Exercise prompt
Please return every line of the records that contains the word "queue".

[Collected data entries]
::::

-- ==== Sys2Proof/Certificates/Slice0/Obligations.lean ====
section
/-! DEFINITION. What is claimed of the YV6420: each statement's docstring names the rules that it formalises. -/

open Sys2Proof Sys2Proof.Machine

/-- A step takes the command at the front of the queue and runs exec on it with the queue's rest. -/
def Obligations.StepRunsCommand : Prop := ∀ (c : Instr) (l : List Instr) (s : State), s.pending = c :: l → step s = exec c { s with pending := l }

/-- R30, and log 1: on an empty queue one tick of the system counter passes, and nothing else changes. Every step answers a next state, and takes just
the front of the queue. -/
def Obligations.StepCompletes : Prop :=
  (∀ s : State, s.pending = [] →
    step s = .next (if s.dev.counting then { s with dev := { s.dev with counter := (s.dev.counter + 1) % 2 ^ 64 } } else s))
  ∧ (∀ s : State, ∃ t, step s = .next t ∧ t.pending = s.pending.tail)

/-- R30, R326, R328, R337, R405 to R412: the device right after reset is in BOOT with the system counter at zero, every settings object at its
default, no session open, nothing pending and nothing waiting; and that state is sound. -/
def Obligations.ResetState : Prop :=
  State.reset.pending = [] ∧ State.reset.dev.state = 2 ∧ State.reset.dev.counter = 0 ∧ State.reset.dev.npor = true ∧ State.reset.dev.nrst = true
    ∧ (∀ key, State.reset.active.raw key = objDefault key ∧ State.reset.staged.raw key = objDefault key)
    ∧ (∀ k, State.reset.session k = none) ∧ State.reset.commit.pending = [] ∧ State.reset.commit.token = 1 ∧ State.reset.bench.verifying = true
    ∧ Sound State.reset

/-- A sound state stays sound over every step: the copies of the settings and the firmware banks keep their canonical forms, the commit token stays
one that R326 gives, and the device state one of Table 21-4. -/
def Obligations.StepsKeepSound : Prop := ∀ s t : State, Sound s → step s = .next t → Sound t

/-- R412: the device changes state only by the transitions of Table 21-5, each at the command that stands for its cause. -/
def Obligations.StateTransitions : Prop :=
  ∀ (c : Instr) (l : List Instr) (s t : State), s.dev.state ≤ 8 → s.pending = c :: l → step s = .next t → t.dev.state ≠ s.dev.state →
    ((c = .nporFall ∨ c = .vaonLost) ∧ t.dev.state = 0)
    ∨ (((∃ straps ref, c = .nporRise straps ref) ∨ c = .nrstLow ∨ ∃ aon, c = .nrstRise aon) ∧ t.dev.state = 2)
    ∨ (c = .bankStarted ∧ s.dev.state = 2 ∧ (t.dev.state = 3 ∨ t.dev.state = 7))
    ∨ ((∃ edges, c = .m0Trough edges) ∧ (s.dev.state, t.dev.state) ∈ [(3, 4), (4, 5), (5, 4), (4, 6), (6, 4), (4, 1)])
    ∨ ((c = .thermalStopEntry ∨ c = .hkRoundBoundary) ∧ s.dev.state ∈ [3, 4, 5, 6] ∧ t.dev.state = 8)
    ∨ (c = .thermalStopRelease ∧ s.dev.state = 8 ∧ t.dev.state = 4)
    ∨ (s.dev.state ∈ [3, 4, 5, 6, 8] ∧ t.dev.state = 7)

::::

Exercise answer
/-- A step takes the command at the front of the queue and runs exec on it with the queue's rest. -/
/-- R30, and log 1: on an empty queue one tick of the system counter passes, and nothing else changes. Every step answers a next state, and takes just
the front of the queue. -/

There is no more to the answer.